According to the CIPD, ‘talent’ can be considered as a complex amalgam of employees’ skills, knowledge, cognitive ability and potential.
 
Middle East play’s catch up
Research by Ernst & Young reveals a shortfall in leadership and succession planning in private sector organisations in the Middle East. Only 50 per cent of organisations surveyed believe in identifying employees with leadership potential early on in their careers and only 45 per cent of respondents have a formal identification process in place [13]
 
“Many companies – large as well as small – are moving from family-based management to performance management, and it is not an easy transition,” says Aman Merchant of Paradigmz, a human-capital consulting firm in Dubai, the UAE. “Family-based management is part of the culture, and there are taboos against succession planning. But when there’s a departure of a key manager, or if there’s a death, they realise the need to look outside the family to fill those positions. So, many businesses are starting to look at succession planning in a more systematic, strategic way.”
 
 
References
1)     ‘The War for Talent’, a yearlong study conducted by a team from McKinsey & Co., 1997.

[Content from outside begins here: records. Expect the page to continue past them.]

-- ==== Sys2Proof/Certificates/Slice0/Obligations.lean ====
section
/-! DEFINITION. Certificates/Slice0/Obligations.lean: what the model claims of the machine. -/

namespace Sys2Proof.Claims

open Sys2Proof.Machine

/-! ## Words of the claims -/

/-- The outcome is a next state with the given property. -/
def Answers (o : Host.Outcome State Fault Refusal) (P : State → Prop) : Prop :=
  ∃ t, o = .next t ∧ P t

/-- Every byte of memory reads as before. -/
def MemoryKept (s t : State) : Prop := ∀ a, t.mem.readByte a = s.mem.readByte a

/-- The parameters, the run state and the log are as before. -/
def ControlKept (s t : State) : Prop := t.params = s.params ∧ t.run = s.run ∧ t.log = s.log

/-- Every register but those listed is as before. -/
def RegsKeptBut (rs : List Reg) (s t : State) : Prop := ∀ r, r ∉ rs → t.x.get r = s.x.get r

/-- The whole effect is that one register holds `v` and `pc` moves on: no other register, no flag, no
byte of memory, no draw and no control state changes. -/
def PutsOneRegister (s t : State) (r : Reg) (v : Word) : Prop :=
  t.x.get r = v ∧ RegsKeptBut [r] s t ∧ t.flags = s.flags ∧ t.pc = s.pc + 1 ∧ MemoryKept s t ∧
    ControlKept s t ∧ t.draws = s.draws

/-- The operand value `x[r]` as an unbounded integer (R10). -/
def val (s : State) (r : Reg) : Int := ((s.x.get r).toNat : Int)

/-- `bit31(u)` of an integer (R10). -/
def top (u : Int) : Prop := 2 ^ 31 ≤ u % 2 ^ 32

/-- The overflow heuristic: equal operand signs, and a result sign that differs (R171). -/
def Heuristic (a b u : Int) : Prop := (top a ↔ top b) ∧ ¬ (top u ↔ top a)

/-- `Z` as `ZERO_BASIS` says, and `N` and `P`, all from the unmasked result `u` (R171). -/
def ZNPFrom (basis : ZeroBasis) (u : Int) (f : Flags) : Prop :=
  (f.Z = true ↔ match basis with | .unmasked => u = 0 | .masked => u % 2 ^ 32 = 0) ∧
    (f.N = true ↔ u < 0) ∧ (f.P = true ↔ u % 2 = 0)

end Sys2Proof.Claims

open Sys2Proof Sys2Proof.Machine Sys2Proof.Claims

/-! ## Launch, reset and the invariant -/

/-- R41: the state that `run(mem, ENTRY)` creates, for every `INIT_REGS` and `INIT_FLAGS`; a fresh
memory is all zero. -/
def Obligations.LaunchCreatesTheInitialState : Prop :=
  ∀ (p : Params) (initRegs : Regs) (initFlags : Flags) (draws : Nat) (mem : Memory) (entry : Nat),
    (State.launch p initRegs initFlags draws mem entry).mem = mem ∧
    (State.launch p initRegs initFlags draws mem entry).x = initRegs ∧
    (State.launch p initRegs initFlags draws mem entry).flags = initFlags ∧
    (State.launch p initRegs initFlags draws mem entry).pc = entry ∧
    (State.launch p initRegs initFlags draws mem entry).run = .running ∧
    (State.launch p initRegs initFlags draws mem entry).log = [] ∧
    ∀ a, Memory.readWord [] a = 0#32

/-- `State.reset` is a launch under the reference parameters on a fresh memory. That its registers and
flags are 0 and that it enters at 0 is the model's choice (log entries 2, 3, 4), not the spec's. -/
def Obligations.ResetIsALaunchOnFreshMemory : Prop :=
  State.reset = State.launch Params.reference (Regs.build fun _ => 0#32)
    ⟨false, false, false, false, false⟩ 0 [] 0 ∧
  (∀ a, State.reset.mem.readWord a = 0#32) ∧ Params.reference.memSize = 2048

/-- The invariant holds at reset. -/
def Obligations.ResetSatisfiesTheInvariant : Prop := State.reset.Inv

/-- Every step keeps the invariant: memory stays canonical and inside `MEM_SIZE`, every log record is
genuine, and a run that ends says truly why it ended. -/
def Obligations.EveryStepKeepsTheInvariant : Prop :=
  ∀ s t : State, s.Inv → step s = .next t → t.Inv

/-- The parameters are fixed while the machine runs (R8). -/
def Obligations.NoStepChangesTheParameters : Prop :=
  ∀ s t : State, step s = .next t → t.params = s.params

/-! ## Encoding -/

/-- Words of every format, as the spec writes them out, decode to the instructions they stand for
(`95_test_vectors.md` sections 1 and 2), and an unlisted word to none. -/
def Obligations.SpecWordsDecode : Prop :=
  decode opcRef 0x00000000 = some .parar ∧
  decode opcRef 0x00004003 = some (.cargar .R0 3) ∧
  decode opcRef 0x0000BFFF = some (.almacenar .R7 2047) ∧
  decode opcRef 0x0001AFFF = some (.cargarValor .R5 2047) ∧
  decode opcRef 0x00027FFF = some (.jNovf 2047) ∧
  decode opcRef 0x00028101 = some (.sumar .R0 .R1) ∧
  decode opcRef 0x000282FF = some (.mod .R7 .R7) ∧
  decode opcRef 0x80004000 = none

/-- Under every legal assignment, decoding the word of a well-formed instruction gives the instruction
back with every operand (R83, R89). -/
def Obligations.DecodeOfEncodeIsTheInstruction : Prop :=
  ∀ (opc : Opc) (i : Instr), opc.legal = true → i.wellFormed opc = true →
    ∃ w, encode opc i = some w ∧ decode opc w = some i

/-- Under every legal assignment a word that decodes is the one word of its instruction, so no two
words decode to one instruction (R76, R80). -/
def Obligations.EncodeOfDecodeIsTheWord : Prop :=
  ∀ (opc : Opc) (w : Word) (i : Instr), opc.legal = true → decode opc w = some i →
    encode opc i = some w

/-- R84: under a legal assignment a non-zero word matches the rows of at most one table, at most one
row of it, and decodes to the row it matches or to `unrecognized`, whatever the order the tables are
tried in; under some assignment that is not legal the order matters. -/
def Obligations.DecodingIsAnUnorderedRowMatch : Prop :=
  (∀ (opc : Opc) (w : Word), opc.legal = true → w ≠ 0#32 →
    (∀ op, (fieldOpAB w, OpAB.a op) ∈ opc.tabAB → classify opc w = .A op (fieldR w) (fieldLow w)) ∧
    (∀ op, (fieldOpAB w, OpAB.b op) ∈ opc.tabAB → classify opc w = .B op (fieldR w) (fieldLow w)) ∧
    (∀ op, (fieldOpC w, op) ∈ opc.tabC → classify opc w = .C op (fieldLow w)) ∧
    (∀ op, (fieldOpD w, op) ∈ opc.tabD → classify opc w = .D op (fieldR1 w) (fieldR2 w)) ∧
    ((∀ op, (fieldOpAB w, op) ∉ opc.tabAB) → (∀ op, (fieldOpC w, op) ∉ opc.tabC) →
      (∀ op, (fieldOpD w, op) ∉ opc.tabD) → classify opc w = .unrecognized)) ∧
  ∃ (opc : Opc) (w : Word) (op : OpC), opc.legal = false ∧ w ≠ 0#32 ∧ (fieldOpC w, op) ∈ opc.tabC ∧
    classify opc w ≠ .C op (fieldLow w)

/-- R85: the word classes under the reference assignment, over all 32-bit words. -/
def Obligations.WordClassesOfTheReferenceAssignment : Prop :=
  ∀ w : Word,
    (w.toNat = 0 → classify opcRef w = .halt) ∧
    (1 ≤ w.toNat → w.toNat ≤ 0x3FFF → classify opcRef w = .unrecognized ∧
      (fieldOpAB w).toNat = 0 ∧ (fieldOpC w).toNat ≤ 7 ∧ (fieldOpD w).toNat ≤ 0xFF) ∧
    (0x4000 ≤ w.toNat → w.toNat ≤ 0x23FFF → 1 ≤ (fieldOpAB w).toNat ∧ (fieldOpAB w).toNat ≤ 8 ∧
      ((∃ op, (fieldOpAB w, OpAB.a op) ∈ opcRef.tabAB ∧
          classify opcRef w = .A op (fieldR w) (fieldLow w)) ∨
        ∃ op, (fieldOpAB w, OpAB.b op) ∈ opcRef.tabAB ∧
          classify opcRef w = .B op (fieldR w) (fieldLow w))) ∧
    (0x24000 ≤ w.toNat → w.toNat ≤ 0x27FFF → 0x48 ≤ (fieldOpC w).toNat ∧ (fieldOpC w).toNat ≤ 0x4F ∧
      ∃ op, (fieldOpC w, op) ∈ opcRef.tabC ∧ classify opcRef w = .C op (fieldLow w)) ∧
    (0x28000 ≤ w.toNat → w.toNat ≤ 0x282FF →
      0xA00 ≤ (fieldOpD w).toNat ∧ (fieldOpD w).toNat ≤ 0xA0B ∧
      ∃ op, (fieldOpD w, op) ∈ opcRef.tabD ∧ classify opcRef w = .D op (fieldR1 w) (fieldR2 w)) ∧
    (0x28300 ≤ w.toNat → classify opcRef w = .unrecognized)

/-! ## The engine -/

/-- A step of a running engine whose `pc` is inside memory runs the decoded instruction (R101). -/
def Obligations.StepRunsTheDecodedInstruction : Prop :=
  ∀ (s : State) (i : Instr), s.run = .running → s.pc < s.params.memSize →
    decode s.params.opc (s.mem.readWord s.pc) = some i → step s = exec i s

2)     ‘Learning and Development Survey 2006’, The Chartered Institute of Personnel and Development (CIPD).
3)     ‘Performance & Talent Management Trend Survey 2007’, the Business Performance Management Forum and Success Factors, in co-operation with the Human Capital Institute, the US.
4)     ‘Talent Management: Understanding the Dimension’, The Chartered Institute of Personnel and Development (CIPD), 2007.
5)     SOCPO (now PPMA), 2005, p3.
6)     ‘Performance & Talent Management Trend Survey 2007’, the Business Performance Management Forum and Success Factors.
7)     ‘Lessons Learned: Workforce/Integration of New Personnel/Stress Levels’, Wednesday, October 1, 2003. Source: NASA Public Lessons Learned System (PLLS).
8)     ‘Developing the Future’, Microsoft, July 2006.
9)     Skills Shortage Occupations List, November 2006 (www.workpermit.com).
10)Russell Parera, ‘Skills shortage dogs employers’, FT.com, 4 April 2007.
11)Ben Leapman, ‘Migration tally reveals British brain drain’, Sunday Telegraph, 9 April 2007
12)Report of Work Group on (im)migrant Workers Safety and Health, 14-16 September 2005, European Agency for Health & Safety at Work
13)Ernst & Young's Middle East Human Capital Practices Survey 2006-07.
14)‘Performance & Talent Management Trend Survey 2007’, the Business Performance Management Forum and Success Factors.
15)‘Performance & Talent Management Trend Survey 2007’, the Business Performance Management Forum and Success Factors, in co-operation with the Human Capital Institute, the US.